だが、オハイニは浮かない顔だった。バッグに付けた魔力封石を手でもてあそぶ。

「魔力を予想以上に使っちゃったな。構築が甘かった」
「空にはなっていないだろう」

オハイニに渡したブローチにあしらわれた宝石は、グランヴィーオが1年ほど身につけ、魔力を封入した魔道具と呼べるものだった。
本来なら魔術師の魔力を込めるために何度も魔法をかけなければならないが、グランヴィーオの体質――魔力吸いは常に魔力を周囲から引き寄せている。自然と宝石に貯蓄され、今のように魔術師であれば誰でも補助の魔力として扱えるようになる。
オハイニに渡したものはかなりの量を封入したし、何より彼女自身の技量で、無駄な失敗や大量消費をしていない。

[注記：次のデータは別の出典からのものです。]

/-- Every bit of the DCS_RESULT word of a resolution: FOUND at 31, ROT from 25, KEY from 16, CODE from 0 (R36). -/
theorem packResolved_bit (r : Resolved) {b : Nat} (hb : b < 32) :
    (packResolved (some r)).getLsbD b = (decide (b = 31) || (!decide (b < 25) && r.rot.testBit (b - 25))
      || (!decide (b < 16) && r.key.getLsbD (b - 16)) || r.code.getLsbD b) := by
  have hfound : (0x80000000#32).getLsbD b = decide (b = 31) := by
    revert b
    decide
  have h25 : b - 25 < 32 := by omega
  have h16 : b - 16 < 32 := by omega
  simp only [packResolved, BitVec.getLsbD_or, BitVec.getLsbD_shiftLeft, BitVec.getLsbD_ofNat, BitVec.getLsbD_setWidth,
    hfound, hb, h25, h16, decide_true, Bool.true_and]

/-- A ROT of at most 23 does not reach bit 30, and no other field does (R36). -/
theorem packResolved_bit30 {r : Resolved} (hr : r.rot ≤ 23) : (packResolved (some r)).getLsbD 30 = false := by
  have hrot : r.rot.testBit 5 = false := Nat.testBit_lt_two_pow (by omega)
  rw [packResolved_bit r (by decide)]
  simp [hrot]

theorem packResolved_found (r : Resolved) : (packResolved (some r)).getLsbD 31 = true := by
  rw [packResolved_bit r (by decide)]
  simp

theorem packResolved_rot {r : Resolved} (hr : r.rot ≤ 23) :
    ((packResolved (some r)).extractLsb' 25 5).toNat = r.rot := by
  have hfield : (packResolved (some r)).extractLsb' 25 5 = BitVec.ofNat 5 r.rot := by
    apply BitVec.eq_of_getLsbD_eq
    intro i hi
    have hkey : r.key.getLsbD (25 + i - 16) = false := BitVec.getLsbD_of_ge _ _ (by omega)
    have hcode : r.code.getLsbD (25 + i) = false := BitVec.getLsbD_of_ge _ _ (by omega)
    have hne : 25 + i ≠ 31 := by omega
    rw [BitVec.getLsbD_extractLsb', packResolved_bit r (by omega), BitVec.getLsbD_ofNat, hkey, hcode]
    simp [hi, hne]
  rw [hfield, BitVec.toNat_ofNat, Nat.mod_eq_of_lt (by omega)]

theorem packResolved_key (r : Resolved) : (packResolved (some r)).extractLsb' 16 9 = r.key := by
  apply BitVec.eq_of_getLsbD_eq
  intro i hi
  have hcode : r.code.getLsbD (16 + i) = false := BitVec.getLsbD_of_ge _ _ (by omega)
  have hne : 16 + i ≠ 31 := by omega
  have hrot : 16 + i < 25 := by omega
  rw [BitVec.getLsbD_extractLsb', packResolved_bit r (by omega), hcode]
  simp [hi, hne, hrot]

theorem packResolved_code (r : Resolved) : (packResolved (some r)).extractLsb' 0 16 = r.code := by
  apply BitVec.eq_of_getLsbD_eq
  intro i hi
  have hne : i ≠ 31 := by omega
  have hrot : i < 25 := by omega
  rw [BitVec.getLsbD_extractLsb', Nat.zero_add, packResolved_bit r (by omega)]
  simp [hi, hne, hrot]

/-- DCS_RESULT has no bit 30 (R36). -/
theorem packResolved_reserved {r : Option Resolved} (hr : ∀ x, r = some x → x.rot ≤ 23) :
    packResolved r &&& ~~~regMask .dcsResult = 0#32 := by
  cases r with
  | none => simp [packResolved]
  | some x =>
    rw [andNot_eq_zero_iff]
    intro b hb hm
    rw [dcsResult_reservedBit b hb hm]
    exact packResolved_bit30 (hr x rfl)

/-- Settles O53: each field of the word is read off its bits; ROT fits its five bits because a search rotates at most
23 times. -/
theorem resolvedWordHasItsFields : Obligations.ResolvedWordHasItsFields := by
  refine ⟨rfl, fun p la raw r h => ?_⟩
  have hrot := resolve_rot_le h
  exact ⟨packResolved_found r, packResolved_bit30 hrot, packResolved_rot hrot, packResolved_key r, packResolved_code r⟩

end Sys2Proof.Machine
end

section
/-! SUPPORT. What each STATUS update leaves of the legal form of STATUS (R28, R136), and the STATUS write (R146). -/

namespace Sys2Proof.Machine

/-! STATUS words (R28, R136). -/

/-- The legal form of a STATUS word: reserved bits 0, LAST_ERR at most 5, LAST_OP at most 0xA (R28, R136). -/
def statusLegal (st : Word) : Prop :=
  st &&& ~~~regMask .status = 0#32 ∧ (st.extractLsb' 8 4).toNat ≤ 5 ∧ (st.extractLsb' 12 4).toNat ≤ 0xA

theorem statusLegal_of_inv {s : State} (h : s.Inv) : statusLegal s.status := by
  obtain ⟨_, ⟨_, hres, _⟩, hcodes, _, _⟩ := h
  exact ⟨hres, hcodes⟩

/-- The reserved bits of a legal STATUS word, one by one. -/
theorem statusReserved_iff (st : Word) :
    st &&& ~~~regMask .status = 0#32 ↔ ∀ b, b < 32 → b = 7 ∨ 16 ≤ b → st.getLsbD b = false := by
  rw [andNot_eq_zero_iff]
  exact forall₂_congr fun b hb => by rw [status_reservedBit_iff b hb]

theorem extractLsb'_congr {st st' : Word} {start len : Nat}
    (h : ∀ i, i < len → st'.getLsbD (start + i) = st.getLsbD (start + i)) :
    st'.extractLsb' start len = st.extractLsb' start len := by
  apply BitVec.eq_of_getLsbD_eq
  intro i hi
  rw [BitVec.getLsbD_extractLsb', BitVec.getLsbD_extractLsb', h i hi]
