-- ==== Sys2Proof/Decode.lean ====
section
/-! DEFINITION. The 96-bit instruction word (R36): its fields, the reading of an instruction from them, and the encoder.
A word is an instruction exactly when the encoder gives it back from what was read and the instruction is well formed,
so that an unused field that is not zero, a reserved value and a register of the wrong class are refused alike (R37, R43, R50). -/
namespace Sys2Proof

/-- R36, R38, R42: the fields of an instruction word. -/
structure Fields where
  op : BitVec 8
  gn : Bool
  gp : Fin 8
  d : BitVec 6
  a : BitVec 6
  b : BitVec 6
  c : BitVec 6
  ty : BitVec 4
  ty2 : BitVec 4
  sub : BitVec 4
  immb : Bool
  scope : BitVec 3
  acq : Bool
  rel : Bool
  rnd : BitVec 3
  amode : BitVec 3
  space : Bool
  tok : Bool
  width : BitVec 2
  imm : BitVec 32
  deriving DecidableEq, Repr

/-- R36: bit n of the word. -/
def wordBit (w : IWord) (n : Nat) : Bool := w.getLsbD n

/-- R36, R38, R42: the fields of a word. -/
def unpack (w : IWord) : Fields where
  op := w.extractLsb' 88 8
  gn := wordBit w 87
  gp := (w.extractLsb' 84 3).toFin
  d := w.extractLsb' 78 6
  a := w.extractLsb' 72 6
  b := w.extractLsb' 66 6
  c := w.extractLsb' 60 6
  ty := w.extractLsb' 56 4
  ty2 := w.extractLsb' 52 4
  sub := w.extractLsb' 48 4
  immb := wordBit w 47
  scope := w.extractLsb' 44 3
  acq := wordBit w 43
  rel := wordBit w 42
  rnd := w.extractLsb' 39 3
  amode := w.extractLsb' 36 3
  space := wordBit w 35
  tok := wordBit w 34
  width := w.extractLsb' 32 2
  imm := w.extractLsb' 0 32

/-- R36, R38, R42: the word of the fields. -/
def pack (f : Fields) : IWord :=
  BitVec.ofNat 96 (f.op.toNat * 2 ^ 88 + f.gn.toNat * 2 ^ 87 + f.gp.val * 2 ^ 84 + f.d.toNat * 2 ^ 78 + f.a.toNat * 2 ^ 72 +
    f.b.toNat * 2 ^ 66 + f.c.toNat * 2 ^ 60 + f.ty.toNat * 2 ^ 56 + f.ty2.toNat * 2 ^ 52 + f.sub.toNat * 2 ^ 48 +
    f.immb.toNat * 2 ^ 47 + f.scope.toNat * 2 ^ 44 + f.acq.toNat * 2 ^ 43 + f.rel.toNat * 2 ^ 42 + f.rnd.toNat * 2 ^ 39 +
    f.amode.toNat * 2 ^ 36 + f.space.toNat * 2 ^ 35 + f.tok.toNat * 2 ^ 34 + f.width.toNat * 2 ^ 32 + f.imm.toNat)

/-! Codes of the enumerated fields. A code outside a table reads as some entry; encoding again shows the difference. -/

/-- R42: the code of a type. -/
def Ty.code : Ty → BitVec 4
  | .i8 => 0 | .i16 => 1 | .i32 => 2 | .i64 => 3 | .n8 => 4 | .n16 => 5 | .n32 => 6 | .n64 => 7
  | .f32 => 8 | .f16 => 9 | .bf16 => 10 | .e4m3 => 11 | .e5m2 => 12 | .cb8 => 13 | .e8m0 => 14

/-- R42: the type of a code. -/
def Ty.ofCode (c : BitVec 4) : Ty :=
  match c.toNat with
  | 1 => .i16 | 2 => .i32 | 3 => .i64 | 4 => .n8 | 5 => .n16 | 6 => .n32 | 7 => .n64
  | 8 => .f32 | 9 => .f16 | 10 => .bf16 | 11 => .e4m3 | 12 => .e5m2 | 13 => .cb8 | 14 => .e8m0 | _ => .i8

/-- R38: the code of a scope. -/
def Scope.code : Scope → BitVec 3
  | .none => 0 | .core => 1 | .cluster => 2 | .sg => 3 | .pkg => 4 | .pod => 5

/-- R38: the scope of a code. -/
def Scope.ofCode (c : BitVec 3) : Scope :=
  match c.toNat with
  | 1 => .core | 2 => .cluster | 3 => .sg | 4 => .pkg | 5 => .pod | _ => .none

/-- R38: the code of a rounding mode field. -/
def Rnd.code : Rnd → BitVec 3
  | .rne => 0 | .rtz => 1 | .rup => 2 | .rdn => 3 | .sto => 4 | .rmode => 5

/-- R38: the rounding mode field of a code. -/
def Rnd.ofCode (c : BitVec 3) : Rnd :=
  match c.toNat with
  | 1 => .rtz | 2 => .rup | 3 => .rdn | 4 => .sto | 5 => .rmode | _ => .rne

/-- R38: SPACE. -/
def Space.code : Space → Bool
  | .loc => false | .glob => true

/-- R38: SPACE. -/
def Space.ofCode : Bool → Space
  | false => .loc | true => .glob

/-- R87. -/
def WCond.code : WCond → BitVec 4
  | .eq => 0 | .ne => 1 | .ltu => 2 | .geu => 3

/-- R87. -/
def WCond.ofCode (c : BitVec 4) : WCond :=
  match c.toNat with
  | 1 => .ne | 2 => .ltu | 3 => .geu | _ => .eq

/-- R100. -/
def Cond.code : Cond → BitVec 4
  | .eq => 0 | .ne => 1 | .lt => 2 | .ge => 3 | .ltu => 4 | .geu => 5 | .tst => 6 | .ntst => 7

/-- R100. -/
def Cond.ofCode (c : BitVec 4) : Cond :=
  match c.toNat with
  | 1 => .ne | 2 => .lt | 3 => .ge | 4 => .ltu | 5 => .geu | 6 => .tst | 7 => .ntst | _ => .eq

/-- R101. -/
def POp.code : POp → BitVec 4
  | .and => 0 | .or => 1 | .xor => 2 | .andn => 3 | .nand => 4 | .nor => 5

/-- R101. -/
def POp.ofCode (c : BitVec 4) : POp :=
  match c.toNat with
  | 1 => .or | 2 => .xor | 3 => .andn | 4 => .nand | 5 => .nor | _ => .and

/-- R103. -/
def MCond.code : MCond → BitVec 4
  | .any => 0 | .all => 1 | .none => 2

/-- R103. -/
def MCond.ofCode (c : BitVec 4) : MCond :=
  match c.toNat with
  | 1 => .all | 2 => .none | _ => .any

/-- R106. -/
def PtGet.code : PtGet → BitVec 4
  | .addr => 0 | .base => 1 | .cur => 2 | .step => 3 | .limit => 4

/-- R106. -/
def PtGet.ofCode (c : BitVec 4) : PtGet :=
  match c.toNat with
  | 1 => .base | 2 => .cur | 3 => .step | 4 => .limit | _ => .addr

/-- R259. -/
def AmoOp.code : AmoOp → BitVec 4
  | .add => 0 | .and => 1 | .or => 2 | .xor => 3 | .min => 4 | .max => 5 | .swap => 6

/-- R259. -/
def AmoOp.ofCode (c : BitVec 4) : AmoOp :=
  match c.toNat with
  | 1 => .and | 2 => .or | 3 => .xor | 4 => .min | 5 => .max | 6 => .swap | _ => .add

/-- R154, R261: the operation in SUB[1:0]. -/
def FOp.code : FOp → Nat
  | .add => 0 | .min => 1 | .max => 2

/-- R154, R261: the operation in SUB[1:0]. -/
def FOp.ofCode (c : BitVec 4) : FOp :=
  match c.toNat % 4 with
  | 1 => .min | 2 => .max | _ => .add

/-- R147. -/
def VCond.code : VCond → BitVec 4
  | .eq => 0 | .ne => 1 | .lt => 2 | .le => 3 | .gt => 4 | .ge => 5 | .un => 6

/-- R147. -/
def VCond.ofCode (c : BitVec 4) : VCond :=
  match c.toNat with
  | 1 => .ne | 2 => .lt | 3 => .le | 4 => .gt | 5 => .ge | 6 => .un | _ => .eq

/-- R153. -/
def RedOp.code : RedOp → BitVec 4
  | .add => 0 | .min => 1 | .max => 2 | .and => 3 | .or => 4 | .xor => 5

/-- R153. -/
def RedOp.ofCode (c : BitVec 4) : RedOp :=
  match c.toNat with
  | 1 => .min | 2 => .max | 3 => .and | 4 => .or | 5 => .xor | _ => .add

/-- R295. -/
def ThSel.code : ThSel → BitVec 4
  | .state => 0 | .base => 1 | .bytes => 2 | .extent => 3 | .parent => 4 | .dims => 5 | .home => 6

/-- R295. -/
def ThSel.ofCode (c : BitVec 4) : ThSel :=
  match c.toNat with
  | 1 => .base | 2 => .bytes | 3 => .extent | 4 => .parent | 5 => .dims | 6 => .home | _ => .state

/-- log₂ of the byte width of a type (WIDTH of a scalar access, R169). -/
def Ty.wcode (t : Ty) : BitVec 2 :=
  match t.width with
  | 16 => 1 | 32 => 2 | 64 => 3 | _ => 0

/-! Writing fields. -/

/-- The fields of an opcode under a guard, all others zero. -/
def Fields.of (op : BitVec 8) (g : Guard) : Fields :=
  ⟨op, g.neg, g.p, 0, 0, 0, 0, 0, 0, 0, false, 0, false, false, 0, 0, false, false, 0, 0⟩

/-- A scalar, vector-destination or small register number in its field. -/
def fld {n : Nat} (x : Fin n) : BitVec 6 := BitVec.ofNat 6 x.val

/-- R43: a vector source in its field. -/
def VSrc.fld (v : VSrc) : BitVec 6 := BitVec.ofNat 6 v.code

/-- R41: operand B or IMM. -/
def Fields.withB (f : Fields) : Src → Fields
  | .reg r => { f with b := fld r }
  | .imm v => { f with immb := true, imm := v }

/-- R139: operand B or IMM. -/
def Fields.withVB (f : Fields) : VOp → Fields
  | .vec v => { f with b := v.fld }
  | .imm v => { f with immb := true, imm := v }

/-- R185: operand A, or IMM with A zero. -/
def Fields.withA (f : Fields) : Src → Fields
  | .reg r => { f with a := fld r }
  | .imm v => { f with immb := true, imm := v }

/-- R94: TOK with C. -/
def Fields.withTok (f : Fields) : Tok → Fields
  | none => f
  | some r => { f with tok := true, c := fld r }

/-- R40: the address fields. -/
def Fields.withMode (f : Fields) : AMode → Fields
  | .base a imm => { f with a := fld a, imm := imm }
  | .idx a b => { f with a := fld a, b := fld b, amode := 1 }
  | .scaled a b => { f with a := fld a, b := fld b, amode := 2 }
  | .post p => { f with a := fld p, amode := 3 }
  | .off p imm => { f with a := fld p, imm := imm, amode := 4 }

/-- R38: SCOPE, ACQ, REL. -/
def Fields.withOrd (f : Fields) (o : Order) : Fields := { f with scope := o.scope.code, acq := o.acq, rel := o.rel }

/-- R138: MSK and ZRO of a vector instruction. -/
def Fields.withMask (f : Fields) (z : MaskZ) : Fields := { f with amode := BitVec.ofNat 3 z.msk.val, space := z.zro }

/-- R169: the mask of a vector access in SUB. -/
def subMask (z : MaskZ) : BitVec 4 := BitVec.ofNat 4 (z.msk.val + 8 * z.zro.toNat)

/-- SUB of an operation code below 8 and the flag of SUB[3]. -/
def sub3 (n : Nat) (hi : Bool) : BitVec 4 := BitVec.ofNat 4 (n + 8 * hi.toNat)

/-- The word 0 or 1 of a one-bit SUB. -/
def sub1 (b : Bool) : BitVec 4 := BitVec.ofNat 4 b.toNat

/-- A two-operand scalar instruction (R98). -/
def encAlu (op : BitVec 8) (g : Guard) (d a : Sreg) (b : Src) : Option Fields :=
  some ({ Fields.of op g with d := fld d, a := fld a }.withB b)

/-- A two-operand vector instruction with a mask (R141). -/
def encV2 (op : BitVec 8) (g : Guard) (t : Ty) (sub : BitVec 4) (r : Rnd) (z : MaskZ) (d : BitVec 6) (a : VSrc) (b : VOp) : Fields :=
  (({ Fields.of op g with ty := t.code, sub := sub, rnd := r.code, d := d, a := a.fld }.withMask z).withVB b)

/-- A one-operand vector instruction with a mask (R141). -/
def encV1 (op : BitVec 8) (g : Guard) (t : Ty) (sub : BitVec 4) (r : Rnd) (z : MaskZ) (d : BitVec 6) (a : VSrc) : Fields :=
  { Fields.of op g with ty := t.code, sub := sub, rnd := r.code, d := d, a := a.fld }.withMask z

/-- R213: IMM of the send family. -/
def sendImm (hid : Fin 256) (q : Fin 8) (len : Fin 16) (lines : Nat) : BitVec 32 :=
  BitVec.ofNat 32 (hid.val + q.val * 2 ^ 8 + len.val * 2 ^ 11 + lines * 2 ^ 15)
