/-- R159: lane j of VDOT. -/
def dotLane (t : Ty) (sat : Bool) (mode draw : Nat) (vs : List Vec) (j : Nat) : Nat × Flags :=
  let c := laneOf 32 (vs.getD 2 0) j
  match tyFmt t with
  | some f =>
    let ps := (dotTerms t vs j).map (fun p => fmul (f.val p.1) (f.val p.2))
    let (v, fl) := fsum true mode (ps.map (·.1) ++ [fp32.val c])
    roundFl fp32 mode draw (v, ps.foldl (fun a p => a ||| p.2) fl)
  | none =>
    let rt : Ty := if t.isSigned then .i32 else .n32
    let x := (dotTerms t vs j).foldl (fun a p => a + tyInt t p.1 * tyInt t p.2) (tyInt rt c)
    if sat then clampTo rt x else (truncInt x 32, 0)

/-- R159: VDOT. -/
def execVdot (g : Guard) (t : Ty) (sat : Bool) (r : Rnd) (z : MaskZ) (d : Vreg) (a b c : VSrc) (s : State) : Out :=
  vecLanes g .f32 r z d [a, b, c] (fun vs mode i draw => dotLane t sat mode draw vs i) s

/-- R160: a lane of type t limited to the range of t2. -/
def satLane (t t2 : Ty) (x : Nat) : Nat × Flags :=
  match tyFmt t, tyFmt t2 with
  | some f, some f2 =>
    let m := f2.val f2.maxCode
    let top := (roundTo f 1 0 false m).1
    (match f.val x with
     | .nan => (f.nan, 0)
     | .inf neg => (f.signBit neg + top, fSAT)
     | .fin neg n d e => if flt m (.fin false n d e) then (f.signBit neg + top, fSAT) else (x, 0))
  | _, _ =>
    let v := tyInt t x
    let y := max (tyLo t2) (min v (tyHi t2))
    (truncInt y t.width, flagIf (decide (y ≠ v)) fSAT)

/-- R160: VSAT. -/
def execVsat (g : Guard) (t t2 : Ty) (z : MaskZ) (d : Vreg) (a : VSrc) (s : State) : Out :=
  vecLanes g t .rne z d [a] (fun vs _ i _ => satLane t t2 (laneAt t vs 0 i)) s

end Sys2Proof.Machine
end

「まあね、今の傷くらいだったらあと5,6回は治せるよ」
「もうヘマはしねぇ」

トールは眉根にぐっと力を入れた。治った腕で拳まで握って、悔しがっているらしい。

「その意気よー」

逆に手を振るオハイニは相変わらず態度が軽い。
その後、トールが有言実行とばかりに穴という穴を暴き、出てきたモンスターをほぼひとりで仕留めた。

「負けず嫌いなんだよなー、トールは」
「るせ」

グリウも軽い調子で幼馴染をからかっている。